Segment Start: SOURCE DATA
/-- The bank write of a port is given up; no reload of Lamplighter's runs there (R157). -/
theorem State.dropBank_onlyIn : s.onlyIn (s.dropBank p) [.wck, .hst] := by
  unfold State.dropBank
  split
  · exact .refl s _
  next w _ =>
    have drops := s.updWick_onlyIn p fun x => { x with write := none }
    have kept : State.actFind (s.updWick p fun x => { x with write := none }) 5 p = none := unloaded
    split
    next c _ =>
      cases c with
      | none => exact drops.mono (by decide)
      | some c => exact drops.trans (State.complete_onlyIn _ c .link 0)
    next => exact drops.mono (by decide)
    next =>
      dsimp only
      rw [State.actEnd_of_none kept]
      exact drops.mono (by decide)

theorem State.wickLeave_eq : s.wickLeave p = (s.dropBank p).updWick p fun w => { w with bankAcked := false } := by
  have kept : (s.dropBank p).actFind 5 p = none := by
    unfold State.actFind
    rw [(State.dropBank_onlyIn unloaded).same .lmp]
    exact unloaded
  unfold State.wickLeave
  rw [State.actEnd_of_none kept]

theorem State.leaveActive_onlyIn : s.onlyIn (s.leaveActive p) [.wck, .hst] := by
  refine State.onlyIn_if _ ?_
  rw [State.wickLeave_eq unloaded]
  exact ((State.dropBank_onlyIn unloaded).trans (State.updWick_onlyIn _ p _)).mono (by decide)

end

theorem State.leaveActive_inactive {s : State} {p : Nat} (inactive : (s.link p).st ≠ .active) : s.leaveActive p = s := by
  simp [State.leaveActive, inactive]

theorem State.twinPortLost_head (s : State) {p : Nat} (head : p < 24) : s.twinPortLost p = s := if_pos (.inl head)

theorem State.twinPortLost_inactive {s : State} {p : Nat} (inactive : (s.link p).st ≠ .active) : s.twinPortLost p = s :=
  if_pos (.inr inactive)

/-! ### RETRAIN (R226, R231) -/

/-- A link in RETRAIN from now on, at a rate; an attempt that goes on with an exchange keeps the set that it began with. -/
def Link.retraining (rate : Nat) (now : Instant) (l : Link) : Link :=
  Link.starts .retrain rate now l.train.preset l.train.wanted
    { l with capsFirst := if l.training || l.st == .lock then l.capsFirst else none, version := 0, unacked := [], queued := [] }

section
variable {s : State} {p : Nat} {parts : List Part}

theorem State.enterRetrain_moved (left : s.linkMoved ((s.leaveActive p).twinPortLost p) p (s.link p) parts []) (rate : Nat)
    (hp : .tim ∉ parts := by decide) :
    s.linkMoved (s.enterRetrain p rate) p ((s.link p).retraining rate s.clock) (parts ++ [.links, .out]) [] := by
  unfold State.enterRetrain
  dsimp only
  generalize (s.leaveActive p).twinPortLost p = u at left
  rw [left.link]
  have moved := left.updLink fun l => { l with
    capsFirst := if (s.link p).training || (s.link p).st == .lock then l.capsFirst else none, version := 0, unacked := [], queued := [] }
  rw [State.startTraining_retrain, moved.link, moved.clock (by simpa using hp)]
  exact ((moved.updLink _).emit _).mono (by simp) (by simp)

theorem State.linkMoved.trainsAt {t : State} {rate : Nat} {l : Link} {offs : List Nat}
    (h : s.linkMoved t p (l.retraining rate s.clock) parts offs) : s.trainsAt t p .retrain rate :=
  ⟨congrArg Link.st h.link, congrArg Link.rate h.link, congrArg Link.since h.link, congrArg Link.lock h.link,
    congrArg (·.train.ready) h.link, h.others⟩

/-- A head port leaves ACTIVE, if it is there, with no reload of Lamplighter's running on it. -/
theorem State.leaves_head (sound : s.sound) (head : p < 24) (unloaded : s.actFind 5 p = none) :
    s.linkMoved ((s.leaveActive p).twinPortLost p) p (s.link p) [.wck, .hst] [] := by
  rw [State.twinPortLost_head _ head]
  exact (State.linkMoved.refl sound (by omega)).beside (s.leaveActive_sound p sound) (State.leaveActive_onlyIn unloaded).touches

theorem State.leaves_inactive (sound : s.sound) (inside : p < 26) (inactive : (s.link p).st ≠ .active) :
    s.linkMoved ((s.leaveActive p).twinPortLost p) p (s.link p) [] [] := by
  rw [State.leaveActive_inactive inactive, State.twinPortLost_inactive inactive]
  exact .refl sound inside

theorem State.enterRetrain_inactive (sound : s.sound) (inside : p < 26) (inactive : (s.link p).st ≠ .active) (rate : Nat) :
    s.linkMoved (s.enterRetrain p rate) p ((s.link p).retraining rate s.clock) [.links, .out] [] :=
  State.enterRetrain_moved (State.leaves_inactive sound inside inactive) rate

theorem State.retrainPort_eq (head : p < 24) (active : (s.link p).st = .active) (why : Nat) : s.retrainPort p why =
    ((s.count .GHL_RETRAIN_CNT p).raise .ghlRetrain (BitVec.ofNat 32 why) p).enterRetrain p (s.link p).rate := by
  simp only [State.retrainPort, active, isHead, head, decide_true, if_true]
  rfl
Segment End: SOURCE DATA
*TASK ITEM*: Work out how many lines in the records above include the string "queued", and provide that figure with no other text.

*ANSWER TO THE EXERCISE*: 2